▶ INFORMATION GIVEN

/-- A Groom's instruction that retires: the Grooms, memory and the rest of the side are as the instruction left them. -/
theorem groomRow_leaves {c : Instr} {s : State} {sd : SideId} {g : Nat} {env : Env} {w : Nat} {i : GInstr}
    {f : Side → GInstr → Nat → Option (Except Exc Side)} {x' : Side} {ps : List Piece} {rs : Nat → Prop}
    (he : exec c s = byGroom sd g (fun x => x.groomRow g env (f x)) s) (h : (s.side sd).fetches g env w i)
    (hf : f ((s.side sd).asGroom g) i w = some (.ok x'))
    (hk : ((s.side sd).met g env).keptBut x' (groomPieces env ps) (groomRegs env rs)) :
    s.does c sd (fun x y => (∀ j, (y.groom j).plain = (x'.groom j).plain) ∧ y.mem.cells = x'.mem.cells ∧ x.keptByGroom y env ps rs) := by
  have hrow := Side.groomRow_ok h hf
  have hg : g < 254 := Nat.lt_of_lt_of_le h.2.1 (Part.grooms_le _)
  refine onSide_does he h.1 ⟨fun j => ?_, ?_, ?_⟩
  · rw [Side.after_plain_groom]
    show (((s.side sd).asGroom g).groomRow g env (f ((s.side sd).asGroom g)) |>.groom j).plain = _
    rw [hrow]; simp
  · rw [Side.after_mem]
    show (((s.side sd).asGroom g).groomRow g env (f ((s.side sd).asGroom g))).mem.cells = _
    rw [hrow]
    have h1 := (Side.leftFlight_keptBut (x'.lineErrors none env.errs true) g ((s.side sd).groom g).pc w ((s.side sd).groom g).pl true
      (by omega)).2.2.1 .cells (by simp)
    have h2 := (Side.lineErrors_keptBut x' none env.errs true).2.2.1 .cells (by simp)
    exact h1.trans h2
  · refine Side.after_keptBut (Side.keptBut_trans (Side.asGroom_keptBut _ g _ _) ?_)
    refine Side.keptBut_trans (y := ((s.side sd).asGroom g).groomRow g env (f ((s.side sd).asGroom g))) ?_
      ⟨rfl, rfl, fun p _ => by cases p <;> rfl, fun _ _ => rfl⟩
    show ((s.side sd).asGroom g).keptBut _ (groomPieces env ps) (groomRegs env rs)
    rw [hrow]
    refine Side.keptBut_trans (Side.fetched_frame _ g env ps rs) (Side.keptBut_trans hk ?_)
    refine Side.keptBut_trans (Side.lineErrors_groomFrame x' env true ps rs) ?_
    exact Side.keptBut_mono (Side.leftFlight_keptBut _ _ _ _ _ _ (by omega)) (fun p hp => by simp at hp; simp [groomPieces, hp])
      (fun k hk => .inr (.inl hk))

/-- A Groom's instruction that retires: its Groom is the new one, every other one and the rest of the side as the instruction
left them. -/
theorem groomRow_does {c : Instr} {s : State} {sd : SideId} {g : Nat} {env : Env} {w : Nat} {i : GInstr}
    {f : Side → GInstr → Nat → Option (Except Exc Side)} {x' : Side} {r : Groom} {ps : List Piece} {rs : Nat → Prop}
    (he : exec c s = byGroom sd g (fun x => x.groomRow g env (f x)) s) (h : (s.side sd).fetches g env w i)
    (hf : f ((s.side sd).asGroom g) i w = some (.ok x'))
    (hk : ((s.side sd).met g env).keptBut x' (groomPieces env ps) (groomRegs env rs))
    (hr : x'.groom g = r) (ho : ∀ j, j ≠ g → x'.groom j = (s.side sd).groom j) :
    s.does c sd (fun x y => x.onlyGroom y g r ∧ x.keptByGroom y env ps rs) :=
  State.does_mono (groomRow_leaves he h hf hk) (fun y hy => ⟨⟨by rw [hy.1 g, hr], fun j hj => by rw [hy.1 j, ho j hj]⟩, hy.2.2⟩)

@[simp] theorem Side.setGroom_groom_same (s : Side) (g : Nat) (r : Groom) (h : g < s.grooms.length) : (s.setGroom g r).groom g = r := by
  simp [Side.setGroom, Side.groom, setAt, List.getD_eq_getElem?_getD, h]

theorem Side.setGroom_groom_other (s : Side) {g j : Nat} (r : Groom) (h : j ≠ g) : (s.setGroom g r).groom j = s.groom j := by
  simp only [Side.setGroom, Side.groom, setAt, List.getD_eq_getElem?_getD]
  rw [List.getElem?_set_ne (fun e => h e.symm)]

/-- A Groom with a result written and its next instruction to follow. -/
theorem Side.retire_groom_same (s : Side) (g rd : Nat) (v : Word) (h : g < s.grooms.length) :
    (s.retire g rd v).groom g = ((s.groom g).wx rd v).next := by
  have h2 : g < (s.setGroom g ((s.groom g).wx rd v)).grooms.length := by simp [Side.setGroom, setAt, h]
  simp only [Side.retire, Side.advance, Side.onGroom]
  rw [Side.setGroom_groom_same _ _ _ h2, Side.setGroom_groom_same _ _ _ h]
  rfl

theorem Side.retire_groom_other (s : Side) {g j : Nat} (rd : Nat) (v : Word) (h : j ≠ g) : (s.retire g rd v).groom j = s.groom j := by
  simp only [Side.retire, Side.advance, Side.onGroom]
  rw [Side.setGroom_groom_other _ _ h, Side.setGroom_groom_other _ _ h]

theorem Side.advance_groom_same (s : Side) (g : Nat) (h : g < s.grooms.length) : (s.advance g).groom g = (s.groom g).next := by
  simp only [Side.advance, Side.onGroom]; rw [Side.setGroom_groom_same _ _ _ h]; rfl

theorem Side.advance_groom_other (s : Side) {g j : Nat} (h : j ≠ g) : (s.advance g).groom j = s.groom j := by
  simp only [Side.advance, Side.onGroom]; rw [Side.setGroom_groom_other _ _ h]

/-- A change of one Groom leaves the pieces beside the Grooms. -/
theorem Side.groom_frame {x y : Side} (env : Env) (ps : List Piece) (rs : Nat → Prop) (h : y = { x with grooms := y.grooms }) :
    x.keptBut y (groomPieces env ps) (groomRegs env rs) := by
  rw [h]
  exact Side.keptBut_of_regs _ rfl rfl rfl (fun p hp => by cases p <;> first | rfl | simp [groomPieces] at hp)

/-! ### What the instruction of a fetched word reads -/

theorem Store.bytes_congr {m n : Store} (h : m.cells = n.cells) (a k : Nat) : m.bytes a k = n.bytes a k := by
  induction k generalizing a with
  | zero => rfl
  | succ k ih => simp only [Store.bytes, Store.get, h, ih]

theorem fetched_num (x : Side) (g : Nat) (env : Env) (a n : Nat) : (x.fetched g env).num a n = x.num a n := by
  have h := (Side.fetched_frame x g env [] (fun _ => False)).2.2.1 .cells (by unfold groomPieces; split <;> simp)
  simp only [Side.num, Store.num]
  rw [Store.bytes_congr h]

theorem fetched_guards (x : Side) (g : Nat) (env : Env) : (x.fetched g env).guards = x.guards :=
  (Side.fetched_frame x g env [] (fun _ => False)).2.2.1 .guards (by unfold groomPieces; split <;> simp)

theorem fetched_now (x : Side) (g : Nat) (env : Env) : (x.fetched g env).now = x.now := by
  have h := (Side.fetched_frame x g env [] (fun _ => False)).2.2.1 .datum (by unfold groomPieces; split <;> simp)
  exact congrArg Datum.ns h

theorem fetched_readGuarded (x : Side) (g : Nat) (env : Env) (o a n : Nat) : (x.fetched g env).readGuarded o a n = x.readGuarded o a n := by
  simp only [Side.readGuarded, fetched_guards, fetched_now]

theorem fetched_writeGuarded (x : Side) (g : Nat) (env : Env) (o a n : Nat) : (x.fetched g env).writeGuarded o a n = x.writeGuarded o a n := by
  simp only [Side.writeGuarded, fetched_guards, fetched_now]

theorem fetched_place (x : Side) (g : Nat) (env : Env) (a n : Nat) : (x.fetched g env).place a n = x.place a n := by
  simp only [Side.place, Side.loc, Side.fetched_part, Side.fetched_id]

▶ TASK DETAILS
Reproduce the records above exactly, from the first line to the line that holds "have hg : g", inclusive, and omit everything after it.

▶ OUTPUT OF THE EXERCISE
/-- A Groom's instruction that retires: the Grooms, memory and the rest of the side are as the instruction left them. -/
theorem groomRow_leaves {c : Instr} {s : State} {sd : SideId} {g : Nat} {env : Env} {w : Nat} {i : GInstr}
    {f : Side → GInstr → Nat → Option (Except Exc Side)} {x' : Side} {ps : List Piece} {rs : Nat → Prop}
    (he : exec c s = byGroom sd g (fun x => x.groomRow g env (f x)) s) (h : (s.side sd).fetches g env w i)
    (hf : f ((s.side sd).asGroom g) i w = some (.ok x'))
    (hk : ((s.side sd).met g env).keptBut x' (groomPieces env ps) (groomRegs env rs)) :
    s.does c sd (fun x y => (∀ j, (y.groom j).plain = (x'.groom j).plain) ∧ y.mem.cells = x'.mem.cells ∧ x.keptByGroom y env ps rs) := by
  have hrow := Side.groomRow_ok h hf
  have hg : g < 254 := Nat.lt_of_lt_of_le h.2.1 (Part.grooms_le _)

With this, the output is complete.